◆ **What is required**: Reproduce the entries so that every line matches the original exactly.

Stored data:
[Start of section]
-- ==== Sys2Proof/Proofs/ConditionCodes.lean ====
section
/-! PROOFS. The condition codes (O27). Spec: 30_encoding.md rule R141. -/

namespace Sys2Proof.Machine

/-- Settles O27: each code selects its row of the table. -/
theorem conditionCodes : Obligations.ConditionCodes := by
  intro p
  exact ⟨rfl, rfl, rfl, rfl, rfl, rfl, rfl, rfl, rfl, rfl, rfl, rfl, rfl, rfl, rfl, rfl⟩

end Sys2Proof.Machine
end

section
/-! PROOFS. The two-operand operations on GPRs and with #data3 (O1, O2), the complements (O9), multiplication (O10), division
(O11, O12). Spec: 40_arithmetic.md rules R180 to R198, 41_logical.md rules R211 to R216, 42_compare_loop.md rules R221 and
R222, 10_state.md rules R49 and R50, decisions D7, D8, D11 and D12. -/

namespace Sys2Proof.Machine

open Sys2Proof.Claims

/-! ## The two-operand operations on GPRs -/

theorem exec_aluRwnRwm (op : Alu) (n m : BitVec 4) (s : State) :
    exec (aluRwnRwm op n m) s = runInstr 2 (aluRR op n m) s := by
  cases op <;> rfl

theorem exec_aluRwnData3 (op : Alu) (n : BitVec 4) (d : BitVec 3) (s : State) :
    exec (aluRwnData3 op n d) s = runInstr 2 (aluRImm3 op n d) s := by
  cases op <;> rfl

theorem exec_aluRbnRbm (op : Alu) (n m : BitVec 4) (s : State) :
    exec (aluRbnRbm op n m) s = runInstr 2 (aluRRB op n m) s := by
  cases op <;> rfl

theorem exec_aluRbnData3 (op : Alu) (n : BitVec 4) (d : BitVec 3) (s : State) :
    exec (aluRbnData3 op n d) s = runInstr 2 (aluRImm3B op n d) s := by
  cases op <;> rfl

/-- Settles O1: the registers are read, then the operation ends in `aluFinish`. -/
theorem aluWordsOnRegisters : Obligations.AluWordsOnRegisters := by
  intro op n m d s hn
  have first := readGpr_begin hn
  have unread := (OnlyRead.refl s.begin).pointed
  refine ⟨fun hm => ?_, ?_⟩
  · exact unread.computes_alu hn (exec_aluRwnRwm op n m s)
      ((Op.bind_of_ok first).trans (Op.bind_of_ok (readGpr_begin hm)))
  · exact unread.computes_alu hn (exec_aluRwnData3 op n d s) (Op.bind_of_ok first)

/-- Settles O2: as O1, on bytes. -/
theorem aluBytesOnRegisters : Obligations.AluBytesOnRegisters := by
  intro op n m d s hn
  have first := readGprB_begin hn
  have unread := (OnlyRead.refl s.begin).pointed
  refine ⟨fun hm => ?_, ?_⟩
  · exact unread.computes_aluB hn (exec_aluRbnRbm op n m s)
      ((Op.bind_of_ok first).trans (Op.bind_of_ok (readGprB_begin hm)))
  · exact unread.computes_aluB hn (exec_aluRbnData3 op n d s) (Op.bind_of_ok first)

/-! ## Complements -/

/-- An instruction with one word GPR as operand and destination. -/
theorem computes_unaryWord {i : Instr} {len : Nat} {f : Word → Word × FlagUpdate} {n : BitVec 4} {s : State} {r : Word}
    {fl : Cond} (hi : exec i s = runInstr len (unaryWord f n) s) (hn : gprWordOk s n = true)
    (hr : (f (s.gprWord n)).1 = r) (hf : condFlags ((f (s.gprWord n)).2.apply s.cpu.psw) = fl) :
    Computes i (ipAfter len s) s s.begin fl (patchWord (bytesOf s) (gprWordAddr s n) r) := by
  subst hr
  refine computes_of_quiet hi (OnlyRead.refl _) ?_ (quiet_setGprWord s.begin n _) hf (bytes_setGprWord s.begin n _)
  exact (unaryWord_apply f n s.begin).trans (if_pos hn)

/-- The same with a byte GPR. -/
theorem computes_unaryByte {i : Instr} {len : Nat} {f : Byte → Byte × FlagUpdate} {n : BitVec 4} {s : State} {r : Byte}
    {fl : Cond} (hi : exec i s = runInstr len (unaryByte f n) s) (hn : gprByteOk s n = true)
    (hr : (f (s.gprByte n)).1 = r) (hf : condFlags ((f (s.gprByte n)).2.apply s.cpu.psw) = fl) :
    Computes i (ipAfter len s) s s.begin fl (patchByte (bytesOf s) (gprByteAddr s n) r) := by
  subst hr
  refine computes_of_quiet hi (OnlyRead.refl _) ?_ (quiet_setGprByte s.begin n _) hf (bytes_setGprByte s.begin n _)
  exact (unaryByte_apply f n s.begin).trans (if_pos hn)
[End of section]
◆ **Problem solution**:
-- ==== Sys2Proof/Proofs/ConditionCodes.lean ====
section
/-! PROOFS. The condition codes (O27). Spec: 30_encoding.md rule R141. -/

namespace Sys2Proof.Machine

/-- Settles O27: each code selects its row of the table. -/
theorem conditionCodes : Obligations.ConditionCodes := by
  intro p
  exact ⟨rfl, rfl, rfl, rfl, rfl, rfl, rfl, rfl, rfl, rfl, rfl, rfl, rfl, rfl, rfl, rfl⟩

end Sys2Proof.Machine
end

section
/-! PROOFS. The two-operand operations on GPRs and with #data3 (O1, O2), the complements (O9), multiplication (O10), division
(O11, O12). Spec: 40_arithmetic.md rules R180 to R198, 41_logical.md rules R211 to R216, 42_compare_loop.md rules R221 and
R222, 10_state.md rules R49 and R50, decisions D7, D8, D11 and D12. -/

namespace Sys2Proof.Machine

open Sys2Proof.Claims

/-! ## The two-operand operations on GPRs -/

theorem exec_aluRwnRwm (op : Alu) (n m : BitVec 4) (s : State) :
    exec (aluRwnRwm op n m) s = runInstr 2 (aluRR op n m) s := by
  cases op <;> rfl

theorem exec_aluRwnData3 (op : Alu) (n : BitVec 4) (d : BitVec 3) (s : State) :
    exec (aluRwnData3 op n d) s = runInstr 2 (aluRImm3 op n d) s := by
  cases op <;> rfl

theorem exec_aluRbnRbm (op : Alu) (n m : BitVec 4) (s : State) :
    exec (aluRbnRbm op n m) s = runInstr 2 (aluRRB op n m) s := by
  cases op <;> rfl

theorem exec_aluRbnData3 (op : Alu) (n : BitVec 4) (d : BitVec 3) (s : State) :
    exec (aluRbnData3 op n d) s = runInstr 2 (aluRImm3B op n d) s := by
  cases op <;> rfl

/-- Settles O1: the registers are read, then the operation ends in `aluFinish`. -/
theorem aluWordsOnRegisters : Obligations.AluWordsOnRegisters := by
  intro op n m d s hn
  have first := readGpr_begin hn
  have unread := (OnlyRead.refl s.begin).pointed
  refine ⟨fun hm => ?_, ?_⟩
  · exact unread.computes_alu hn (exec_aluRwnRwm op n m s)
      ((Op.bind_of_ok first).trans (Op.bind_of_ok (readGpr_begin hm)))
  · exact unread.computes_alu hn (exec_aluRwnData3 op n d s) (Op.bind_of_ok first)

/-- Settles O2: as O1, on bytes. -/
theorem aluBytesOnRegisters : Obligations.AluBytesOnRegisters := by
  intro op n m d s hn
  have first := readGprB_begin hn
  have unread := (OnlyRead.refl s.begin).pointed
  refine ⟨fun hm => ?_, ?_⟩
  · exact unread.computes_aluB hn (exec_aluRbnRbm op n m s)
      ((Op.bind_of_ok first).trans (Op.bind_of_ok (readGprB_begin hm)))
  · exact unread.computes_aluB hn (exec_aluRbnData3 op n d s) (Op.bind_of_ok first)

/-! ## Complements -/

/-- An instruction with one word GPR as operand and destination. -/
theorem computes_unaryWord {i : Instr} {len : Nat} {f : Word → Word × FlagUpdate} {n : BitVec 4} {s : State} {r : Word}
    {fl : Cond} (hi : exec i s = runInstr len (unaryWord f n) s) (hn : gprWordOk s n = true)
    (hr : (f (s.gprWord n)).1 = r) (hf : condFlags ((f (s.gprWord n)).2.apply s.cpu.psw) = fl) :
    Computes i (ipAfter len s) s s.begin fl (patchWord (bytesOf s) (gprWordAddr s n) r) := by
  subst hr
  refine computes_of_quiet hi (OnlyRead.refl _) ?_ (quiet_setGprWord s.begin n _) hf (bytes_setGprWord s.begin n _)
  exact (unaryWord_apply f n s.begin).trans (if_pos hn)

/-- The same with a byte GPR. -/
theorem computes_unaryByte {i : Instr} {len : Nat} {f : Byte → Byte × FlagUpdate} {n : BitVec 4} {s : State} {r : Byte}
    {fl : Cond} (hi : exec i s = runInstr len (unaryByte f n) s) (hn : gprByteOk s n = true)
    (hr : (f (s.gprByte n)).1 = r) (hf : condFlags ((f (s.gprByte n)).2.apply s.cpu.psw) = fl) :
    Computes i (ipAfter len s) s s.begin fl (patchByte (bytesOf s) (gprByteAddr s n) r) := by
  subst hr
  refine computes_of_quiet hi (OnlyRead.refl _) ?_ (quiet_setGprByte s.begin n _) hf (bytes_setGprByte s.begin n _)
  exact (unaryByte_apply f n s.begin).trans (if_pos hn)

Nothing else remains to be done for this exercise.